# Need recommendations for a quick release seatpost clamp / collar with lip



## RacerLex (Jan 20, 2010)

My Redline D660 seatpost clamp requires a hex key to loosen. I often adjust my seat post height on the trail so I need a collar with a quick release, plus lip so the clamp doesn't move/slide down the seat tube.

The seat post is 27.2 mm though I'm not sure of the diameter of the seattube at this time. I checked out Azonic, Woodman, Crank Brothers, etc but can't tell if they have a lip. Any recommendations are appreciated!


----------



## zebrahum (Jun 29, 2005)

RacerLex said:


> My Redline D660 seatpost clamp requires a hex key to loosen. I often adjust my seat post height on the trail so I need a collar with a quick release, plus lip so the clamp doesn't move/slide down the seat tube.
> 
> The seat post is 27.2 mm though I'm not sure of the diameter of the seattube at this time. I checked out Azonic, Woodman, Crank Brothers, etc but can't tell if they have a lip. Any recommendations are appreciated!
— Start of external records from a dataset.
@[simp] theorem State.rsaRun_get (s : State) (j : Job) (key c : Bytes) (cycles : Nat) {fld : Field} (hm : fld ∉ ([.jobs, .tables] : List Field)) :
    (State.rsaRun s j key c cycles).get fld = s.get fld := by
  simp only [List.mem_cons, List.not_mem_nil, or_false, not_or] at hm
  simp [State.rsaRun, hm]

@[simp] theorem State.xts_get (s : State) (j : Job) (dec : Bool) (inp : Bytes) {fld : Field} (hm : fld ∉ ([.jobs, .tables] : List Field)) :
    (State.xts s j dec inp).get fld = s.get fld := by
  simp only [List.mem_cons, List.not_mem_nil, or_false, not_or] at hm
  simp [State.xts, hm]

@[simp] theorem State.nvOp_get (s : State) (id : Nat) (op : Op) (inp : Bytes) (run : State → Job → State) {fld : Field} (hrun : ∀ x0 x1, (run x0 x1).get fld = x0.get fld) :
    (State.nvOp s id op inp run).get fld = s.get fld := by
  simp [State.nvOp, hrun]

@[simp] theorem State.refuse_get (s : State) (j : Job) (obj : Nat) {fld : Field} (hm : fld ∉ ([.jobs, .tables] : List Field)) :
    (State.refuse s j obj).get fld = s.get fld := by
  simp only [List.mem_cons, List.not_mem_nil, or_false, not_or] at hm
  simp [State.refuse, hm]

@[simp] theorem State.revoke_get (s : State) (i : Nat) {fld : Field} (hm : fld ∉ ([.keeper, .keys] : List Field)) :
    (State.revoke s i).get fld = s.get fld := by
  simp only [List.mem_cons, List.not_mem_nil, or_false, not_or] at hm
  simp [State.revoke, hm]

@[simp] theorem State.awaitBarrier_get (s : State) (j : Job) (e : Ending) {fld : Field} (hm : fld ∉ ([.jobs, .tables] : List Field)) :
    (State.awaitBarrier s j e).get fld = s.get fld := by
  simp only [List.mem_cons, List.not_mem_nil, or_false, not_or] at hm
  simp [State.awaitBarrier, hm]

@[simp] theorem State.invalidateRun_get (s : State) (j : Job) (spoil : Bool) {fld : Field} (hm : fld ∉ ([.keeper, .jobs, .keys, .tables] : List Field)) :
    (State.invalidateRun s j spoil).get fld = s.get fld := by
  simp only [List.mem_cons, List.not_mem_nil, or_false, not_or] at hm
  simp [State.invalidateRun, hm]

@[simp] theorem State.freeCtx_get (s : State) (i : Nat) {fld : Field} (hm : fld ∉ ([.keeper, .keys] : List Field)) :
    (State.freeCtx s i).get fld = s.get fld := by
  simp only [List.mem_cons, List.not_mem_nil, or_false, not_or] at hm
  simp [State.freeCtx, hm]

@[simp] theorem State.installImage_get (s : State) (body : Bytes) (revs : List (Nat × Nat)) {fld : Field} (hm : fld ∉ ([.keys] : List Field)) :
    (State.installImage s body revs).get fld = s.get fld := by
  simp only [List.mem_cons, List.not_mem_nil, or_false] at hm
  cases fld <;> first | rfl | simp at hm

@[simp] theorem State.migrate_get (s : State) (j : Job) (inp : Bytes) {fld : Field} (hm : fld ∉ ([.keeper, .jobs, .keys, .tables, .ent, .freeCtr] : List Field)) :
    (State.migrate s j inp).get fld = s.get fld := by
  simp only [List.mem_cons, List.not_mem_nil, or_false, not_or] at hm
  simp [State.migrate, hm]

@[simp] theorem State.installMigration_get (s : State) (p : MigPayload) (entry : Nat) {fld : Field} (hm : fld ∉ ([.keys] : List Field)) :
    (State.installMigration s p entry).get fld = s.get fld := by
  simp only [List.mem_cons, List.not_mem_nil, or_false] at hm
  simp [State.installMigration, hm]

@[simp] theorem State.placeImport_get (s : State) (j : Job) (p : MigPayload) (nonce : Bytes) {fld : Field} (hm : fld ∉ ([.keeper, .jobs, .keys, .tables] : List Field)) :
    (State.placeImport s j p nonce).get fld = s.get fld := by
  simp only [List.mem_cons, List.not_mem_nil, or_false, not_or] at hm
  unfold State.placeImport
  split <;> simp [hm]

@[simp] theorem State.senseAll_get (s : State) (m : List MarginRead) {fld : Field} (hm : fld ∉ ([.fuses] : List Field)) :
    (State.senseAll s m).get fld = s.get fld := by
  simp only [List.mem_cons, List.not_mem_nil, or_false] at hm
  simp [State.senseAll, hm]

@[simp] theorem State.takeMajorities_get (s : State) {fld : Field} (hm : fld ∉ ([.fuses] : List Field)) :
    (State.takeMajorities s).get fld = s.get fld := by
  simp only [List.mem_cons, List.not_mem_nil, or_false] at hm
  simp [State.takeMajorities, hm]

@[simp] theorem State.holdDie_get (s : State) (code detail : BitVec 16) {fld : Field} (hm : fld ∉ ([.boot, .guard, .mgmt, .flt, .out] : List Field)) :
    (State.holdDie s code detail).get fld = s.get fld := by
  simp only [List.mem_cons, List.not_mem_nil, or_false, not_or] at hm
  simp [State.holdDie, hm]

@[simp] theorem State.logUnread_get (s : State) (w : Nat) {fld : Field} (hm : fld ∉ ([.logs, .fns, .mgmt, .flt, .out] : List Field)) :
    (State.logUnread s w).get fld = s.get fld := by
  simp only [List.mem_cons, List.not_mem_nil, or_false, not_or] at hm
  simp [State.logUnread, hm]

@[simp] theorem State.enterRollForward_get (s : State) {fld : Field} (hm : fld ∉ ([.boot, .mgmt, .flt, .out] : List Field)) :
    (State.enterRollForward s).get fld = s.get fld := by
  simp only [List.mem_cons, List.not_mem_nil, or_false, not_or] at hm
  simp [State.enterRollForward, hm]

@[simp] theorem State.byLifeCycle_get (s : State) {fld : Field} (hm : fld ∉ ([.boot, .guard, .mgmt, .flt, .out] : List Field)) :
    (State.byLifeCycle s).get fld = s.get fld := by
  simp only [List.mem_cons, List.not_mem_nil, or_false, not_or] at hm
  unfold State.byLifeCycle
  repeat' split
  all_goals simp [hm]

@[simp] theorem State.judgeFuses_get (s : State) (nomaj : List Nat) (lcReads : Bool) {fld : Field} (hm : fld ∉ ([.boot, .fuses, .guard, .mgmt, .flt, .out] : List Field)) :
    (State.judgeFuses s nomaj lcReads).get fld = s.get fld := by
  simp only [List.mem_cons, List.not_mem_nil, or_false, not_or] at hm
  unfold State.judgeFuses
  repeat' split
  all_goals simp [hm]

@[simp] theorem State.finishSense_get (s : State) {fld : Field}
    (h : fld ∉ ([.boot, .logs, .fuses, .guard, .fns, .mgmt, .flt, .out] : List Field)) : (s.finishSense).get fld = s.get fld := by
  simp only [List.mem_cons, List.not_mem_nil, or_false, not_or] at h
  unfold State.finishSense
  generalize List.range 8192 = l
  simp [h]

@[simp] theorem State.releaseDie_get (s : State) {fld : Field} (hm : fld ∉ ([.boot, .keeper, .mgmt, .dru, .flt, .out] : List Field)) :
    (State.releaseDie s).get fld = s.get fld := by
  simp only [List.mem_cons, List.not_mem_nil, or_false, not_or] at hm
  simp [State.releaseDie, hm]

@[simp] theorem State.logSense_get (s : State) (w : Nat) {fld : Field} (hm : fld ∉ ([.boot, .logs, .fns, .mgmt, .flt, .out] : List Field)) :
    (State.logSense s w).get fld = s.get fld := by
  simp only [List.mem_cons, List.not_mem_nil, or_false, not_or] at hm
  simp [State.logSense, hm]

@[simp] theorem State.romFault_get (s : State) {fld : Field} (hm : fld ∉ ([.boot, .guard, .mgmt, .flt, .freeCtr, .out] : List Field)) :
    (State.romFault s).get fld = s.get fld := by
  simp only [List.mem_cons, List.not_mem_nil, or_false, not_or] at hm
  simp [State.romFault, hm]

@[simp] theorem State.returnBlob_get (s : State) {fld : Field} (hm : fld ∉ ([.keeper, .store] : List Field)) :
    (State.returnBlob s).get fld = s.get fld := by
  simp only [List.mem_cons, List.not_mem_nil, or_false, not_or] at hm
  unfold State.returnBlob
  split <;> simp [hm]

@[simp] theorem State.restoreUpdate_get (s : State) (stage : UpdStage) (component : Nat) {fld : Field} (hm : fld ∉ ([.keeper, .logs, .fns, .mgmt, .store, .flt, .upd, .out] : List Field)) :
    (State.restoreUpdate s stage component).get fld = s.get fld := by
  simp only [List.mem_cons, List.not_mem_nil, or_false, not_or] at hm
  simp [State.restoreUpdate, hm]

@[simp] theorem State.finishConfirm_get (s : State) (component svn : Nat) (roll : Bool) {fld : Field} (hm : fld ∉ ([.keeper, .fuses, .upd] : List Field)) :
    (State.finishConfirm s component svn roll).get fld = s.get fld := by
  simp only [List.mem_cons, List.not_mem_nil, or_false, not_or] at hm
  simp [State.finishConfirm, hm]

@[simp] theorem State.stopDrbgs_get (s : State) {fld : Field} (hm : fld ∉ ([.logs, .fns, .mgmt, .jobs, .tables, .ent, .flt, .out] : List Field)) :
    (State.stopDrbgs s).get fld = s.get fld := by
  simp only [List.mem_cons, List.not_mem_nil, or_false, not_or] at hm
  simp [State.stopDrbgs, hm]

@[simp] theorem State.fuseFail_get (s : State) (j : Job) (reason word : Nat) {fld : Field} (hm : fld ∉ ([.jobs, .tables] : List Field)) :
    (State.fuseFail s j reason word).get fld = s.get fld := by
  simp only [List.mem_cons, List.not_mem_nil, or_false, not_or] at hm
  simp [State.fuseFail, hm]

@[simp] theorem State.burnSeq_get (bad : Option Nat) (l : List (Nat × BitVec 32)) (s : State) {fld : Field}
    (h : fld ∉ ([.fuses, .freeCtr] : List Field)) : (State.burnSeq bad l s).1.get fld = s.get fld := by
  simp only [List.mem_cons, List.not_mem_nil, or_false, not_or] at h
  induction l generalizing s with
  | nil => rfl
  | cons p l ih =>
    simp only [State.burnSeq]
    split
    · simp [h]
    · simp [ih, h]

theorem State.burnSeq_of {bad : Option Nat} {l : List (Nat × BitVec 32)} {s t : State} {o : Option Nat}
    (e : State.burnSeq bad l s = (t, o)) {fld : Field} (h : fld ∉ ([.fuses, .freeCtr] : List Field)) :
    t.get fld = s.get fld := by
  have := State.burnSeq_get bad l s h
  rw [e] at this
  exact this

@[simp] theorem State.generateRoots_get (s : State) (j : Job) (bad : Option Nat) {fld : Field}
    (h : fld ∉ ([.fuses, .jobs, .tables, .ent, .freeCtr] : List Field)) : (s.generateRoots j bad).get fld = s.get fld := by
  simp only [List.mem_cons, List.not_mem_nil, or_false, not_or] at h
  have hs : fld ∉ ([.fuses, .freeCtr] : List Field) := by simp [h]
  unfold State.generateRoots
  dsimp only
  split
  · simp [h]
  · split
    · rename_i e
      simp [h, State.burnSeq_of e hs]
    · rename_i e
      have h1 := State.burnSeq_of e hs
      split
      · rename_i e2
        simp [h, State.burnSeq_of e2 hs, h1]
      · rename_i e2
        simp [h, State.burnSeq_of e2 hs, h1]

@[simp] theorem State.useNonce_get (s : State) (b : Bytes) {fld : Field} (hm : fld ∉ ([.keeper] : List Field)) :
    (State.useNonce s b).get fld = s.get fld := by
  simp only [List.mem_cons, List.not_mem_nil, or_false] at hm
  simp [State.useNonce, hm]

@[simp] theorem State.acceptCert_get (s : State) (b : Bytes) {fld : Field} (hm : fld ∉ ([.keeper, .keys, .store, .tables] : List Field)) :
    (State.acceptCert s b).get fld = s.get fld := by
  simp only [List.mem_cons, List.not_mem_nil, or_false, not_or] at hm
  simp [State.acceptCert, hm]

@[simp] theorem State.completeNow_get (s : State) (id : Nat) {fld : Field} (hm : fld ∉ ([.fns, .queues, .jobs, .keys, .store, .tables, .flt, .upd, .out] : List Field)) :
    (State.completeNow s id).get fld = s.get fld := by
  simp only [List.mem_cons, List.not_mem_nil, or_false, not_or] at hm
  unfold State.completeNow
  repeat' split
  all_goals simp [hm]

@[simp] theorem State.restartHeld_get (s : State) {fld : Field} (hm : fld ∉ ([.boot, .logs, .guard, .fns, .mgmt, .queues, .jobs, .sched, .keys, .store, .tables, .dru, .ent, .flt, .upd, .out] : List Field)) :
    (State.restartHeld s).get fld = s.get fld := by
  simp only [List.mem_cons, List.not_mem_nil, or_false, not_or] at hm
  simp [State.restartHeld, hm]

/-- A triplicated program touches the fuses, the free counter, the job it fails, and what comes after it. -/
theorem State.tripProgram_get (s : State) (j : Job) (l : List (Nat × BitVec 32)) (bad : Option Nat) (go : State → State)
    {fld : Field} (hm : fld ∉ ([.fuses, .freeCtr, .jobs, .tables] : List Field)) (hgo : ∀ x : State, (go x).get fld = x.get fld) :
    (State.tripProgram s j l bad go).get fld = s.get fld := by
  simp only [List.mem_cons, List.not_mem_nil, or_false, not_or] at hm
  have hb := State.burnSeq_get bad (tripWords l) s (fld := fld) (by simp [hm])
  unfold State.tripProgram
  split
  · simp [hm]
  · split <;> rename_i h <;> rw [h] at hb <;> simp_all

@[simp] theorem State.transition_get (s : State) (j : Job) (tgt : LcState) (bad : Option Nat) {fld : Field} (hm : fld ∉ ([.boot, .logs, .fuses, .freeCtr, .guard, .fns, .mgmt, .queues, .jobs, .sched, .keys, .store, .tables, .dru, .ent, .flt, .upd, .out] : List Field)) :
    (State.transition s j tgt bad).get fld = s.get fld := by
  simp only [List.mem_cons, List.not_mem_nil, or_false, not_or] at hm
  unfold State.transition
  exact State.tripProgram_get _ _ _ _ _ (by simp [hm]) (fun x => by simp [hm])

@[simp] theorem State.shutSessions_get (s : State) {fld : Field} (hm : fld ∉ ([.fns, .mgmt] : List Field)) :
    (State.shutSessions s).get fld = s.get fld := by
  simp only [List.mem_cons, List.not_mem_nil, or_false, not_or] at hm
  unfold State.shutSessions
  repeat' split
  all_goals (cases fld <;> first | rfl | simp at hm | simp_all [State.get])

@[simp] theorem State.beginUpdate_get (s : State) (h : Bytes) (t : Taker) {fld : Field} (hm : fld ∉ ([.jobs, .store, .tables, .upd, .out] : List Field)) :
    (State.beginUpdate s h t).get fld = s.get fld := by
  simp only [List.mem_cons, List.not_mem_nil, or_false, not_or] at hm
  simp [State.beginUpdate, hm]

theorem State.stageBlock_get {s t : State} {off : Nat} {data : Bytes} (e : s.stageBlock off data = some t) {fld : Field}
    (h : fld ∉ ([.upd] : List Field)) : t.get fld = s.get fld := by
  unfold State.stageBlock at e
  dsimp only at e
  split at e
  · simp at e
  · simp only [Option.some.injEq] at e
    subst e
    simp [h]

@[simp] theorem State.writeArea_get (s : State) (p : Policy) (img : Bytes) {fld : Field} (hm : fld ∉ ([.guard, .mgmt, .flt, .upd, .out] : List Field)) :
    (State.writeArea s p img).get fld = s.get fld := by
  simp only [List.mem_cons, List.not_mem_nil, or_false, not_or] at hm
  simp [State.writeArea, hm]

@[simp] theorem State.verifyImage_get (s : State) (readBackOk : Bool) {fld : Field}
    (h : fld ∉ ([.guard, .mgmt, .flt, .upd, .out] : List Field)) : (s.verifyImage readBackOk).2.2.get fld = s.get fld := by
  simp only [List.mem_cons, List.not_mem_nil, or_false, not_or] at h
  unfold State.verifyImage
  dsimp only
  repeat' split
  all_goals simp [h]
Almost all of them will have a lip; I can't think of any that do not. Salsa is far and away the best QR seat collar in my opinion. Take your collar to a bike shop and they'll tell you what size to get, and will probably have something in stock so you can walk away with exactly the right one right away.


----------



## mtnbiker72 (Jan 22, 2007)

Salsa...and being a Alloy frame with a 27.2mm seatpost it is most likely a 31.8 (32)mm clamp.


----------



## RacerLex (Jan 20, 2010)

31.8 mm is the correct size, thanks! I

None of my LBS had the Salsa Flip-Lock on hand but I found a Forte quick release at Performance Bike. Only $8 and it worked flawlessly today. I'm not a weight weenie but it is 7g less than the Salsa. However the Salsa will make your wallet lighter by $20!


----------



## zebrahum (Jun 29, 2005)

Well, you've been warned! The Forte will get you going for now, but remember our words in a couple months  Anyway, get out there and ride!


----------



## RacerLex (Jan 20, 2010)

I'll keep an eye on the clamp. I do like the colors available on the Salsa so hopefully the Forte doesn't last too long.


----------



## zebrahum (Jun 29, 2005)

RacerLex said:


> I'll keep an eye on the clamp. I do like the colors available on the Salsa so hopefully the Forte doesn't last too long.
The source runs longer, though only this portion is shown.